* [Action item]: Output nothing but the lines from the line with "(fun v hv hm" through the end of the listing below, both ends included.

* [Provided data]:
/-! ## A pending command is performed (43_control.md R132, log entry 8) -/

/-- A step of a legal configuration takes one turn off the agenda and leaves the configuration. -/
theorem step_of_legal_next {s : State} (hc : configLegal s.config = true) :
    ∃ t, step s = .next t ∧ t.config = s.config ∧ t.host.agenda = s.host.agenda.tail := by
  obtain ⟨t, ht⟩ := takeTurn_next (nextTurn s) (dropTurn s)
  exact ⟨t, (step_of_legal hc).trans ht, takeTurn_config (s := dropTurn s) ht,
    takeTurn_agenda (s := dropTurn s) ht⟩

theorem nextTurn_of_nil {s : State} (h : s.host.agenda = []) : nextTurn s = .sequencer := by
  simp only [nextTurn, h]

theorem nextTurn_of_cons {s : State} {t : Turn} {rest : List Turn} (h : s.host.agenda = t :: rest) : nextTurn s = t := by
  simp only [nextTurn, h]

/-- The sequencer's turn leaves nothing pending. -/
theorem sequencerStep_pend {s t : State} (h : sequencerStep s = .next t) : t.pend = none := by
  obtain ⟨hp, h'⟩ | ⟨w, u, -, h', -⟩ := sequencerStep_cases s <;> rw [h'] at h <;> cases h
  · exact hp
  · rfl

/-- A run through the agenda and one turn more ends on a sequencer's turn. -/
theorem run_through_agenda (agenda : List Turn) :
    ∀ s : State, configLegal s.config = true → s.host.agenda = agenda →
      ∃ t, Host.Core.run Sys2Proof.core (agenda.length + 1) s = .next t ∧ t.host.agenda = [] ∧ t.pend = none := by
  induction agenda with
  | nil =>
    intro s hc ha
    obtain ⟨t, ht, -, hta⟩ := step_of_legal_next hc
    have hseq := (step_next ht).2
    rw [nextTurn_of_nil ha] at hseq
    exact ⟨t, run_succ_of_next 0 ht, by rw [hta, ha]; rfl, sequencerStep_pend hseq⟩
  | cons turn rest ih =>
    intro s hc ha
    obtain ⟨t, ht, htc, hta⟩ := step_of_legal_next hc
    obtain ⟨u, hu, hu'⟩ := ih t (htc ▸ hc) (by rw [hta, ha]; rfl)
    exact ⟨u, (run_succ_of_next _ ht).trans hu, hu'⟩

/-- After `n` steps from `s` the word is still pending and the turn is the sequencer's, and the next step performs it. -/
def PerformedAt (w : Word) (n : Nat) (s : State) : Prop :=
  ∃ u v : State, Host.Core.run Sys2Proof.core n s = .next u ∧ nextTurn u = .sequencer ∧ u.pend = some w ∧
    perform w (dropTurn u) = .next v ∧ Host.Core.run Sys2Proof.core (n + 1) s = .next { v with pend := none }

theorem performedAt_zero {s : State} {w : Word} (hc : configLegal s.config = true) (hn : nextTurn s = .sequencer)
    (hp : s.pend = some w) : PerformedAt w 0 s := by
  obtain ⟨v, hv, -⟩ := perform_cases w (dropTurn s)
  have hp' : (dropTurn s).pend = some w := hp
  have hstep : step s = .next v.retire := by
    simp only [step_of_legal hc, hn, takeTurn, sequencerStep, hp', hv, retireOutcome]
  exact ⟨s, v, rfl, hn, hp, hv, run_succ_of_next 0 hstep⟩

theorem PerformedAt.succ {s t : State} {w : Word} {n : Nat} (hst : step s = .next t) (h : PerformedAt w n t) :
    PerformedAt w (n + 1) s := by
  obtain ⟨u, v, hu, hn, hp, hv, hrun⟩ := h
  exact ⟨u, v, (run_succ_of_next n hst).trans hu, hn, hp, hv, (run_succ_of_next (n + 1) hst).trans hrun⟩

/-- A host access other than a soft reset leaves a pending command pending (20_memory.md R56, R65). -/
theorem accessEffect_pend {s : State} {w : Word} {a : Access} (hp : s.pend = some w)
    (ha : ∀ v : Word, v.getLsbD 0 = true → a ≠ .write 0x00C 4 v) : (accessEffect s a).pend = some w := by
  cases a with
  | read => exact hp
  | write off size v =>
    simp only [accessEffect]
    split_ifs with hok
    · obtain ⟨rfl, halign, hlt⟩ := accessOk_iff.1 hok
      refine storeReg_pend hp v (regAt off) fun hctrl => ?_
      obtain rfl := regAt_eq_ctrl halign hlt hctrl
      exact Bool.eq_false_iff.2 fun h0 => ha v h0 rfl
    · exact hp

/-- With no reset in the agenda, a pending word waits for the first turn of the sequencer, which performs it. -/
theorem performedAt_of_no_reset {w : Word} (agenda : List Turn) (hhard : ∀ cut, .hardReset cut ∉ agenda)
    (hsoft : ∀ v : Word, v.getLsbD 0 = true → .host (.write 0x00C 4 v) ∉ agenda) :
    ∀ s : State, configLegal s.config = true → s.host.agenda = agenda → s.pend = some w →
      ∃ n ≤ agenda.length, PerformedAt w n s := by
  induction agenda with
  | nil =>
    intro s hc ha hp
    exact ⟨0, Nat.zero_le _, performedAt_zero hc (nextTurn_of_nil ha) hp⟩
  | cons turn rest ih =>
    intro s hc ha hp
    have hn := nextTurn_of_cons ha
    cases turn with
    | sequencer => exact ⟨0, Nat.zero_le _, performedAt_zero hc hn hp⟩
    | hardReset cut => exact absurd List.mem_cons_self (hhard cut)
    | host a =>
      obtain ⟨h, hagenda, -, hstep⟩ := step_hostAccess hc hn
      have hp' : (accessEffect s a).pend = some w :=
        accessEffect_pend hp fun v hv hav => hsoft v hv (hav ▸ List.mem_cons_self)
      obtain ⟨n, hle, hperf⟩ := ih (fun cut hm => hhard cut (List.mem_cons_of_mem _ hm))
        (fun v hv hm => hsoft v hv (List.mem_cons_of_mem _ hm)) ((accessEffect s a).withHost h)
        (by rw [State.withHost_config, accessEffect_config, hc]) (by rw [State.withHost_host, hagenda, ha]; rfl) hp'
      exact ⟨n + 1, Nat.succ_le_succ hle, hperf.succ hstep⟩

* [Exercise response]:
        (fun v hv hm => hsoft v hv (List.mem_cons_of_mem _ hm)) ((accessEffect s a).withHost h)
        (by rw [State.withHost_config, accessEffect_config, hc]) (by rw [State.withHost_host, hagenda, ha]; rfl) hp'
      exact ⟨n + 1, Nat.succ_le_succ hle, hperf.succ hstep⟩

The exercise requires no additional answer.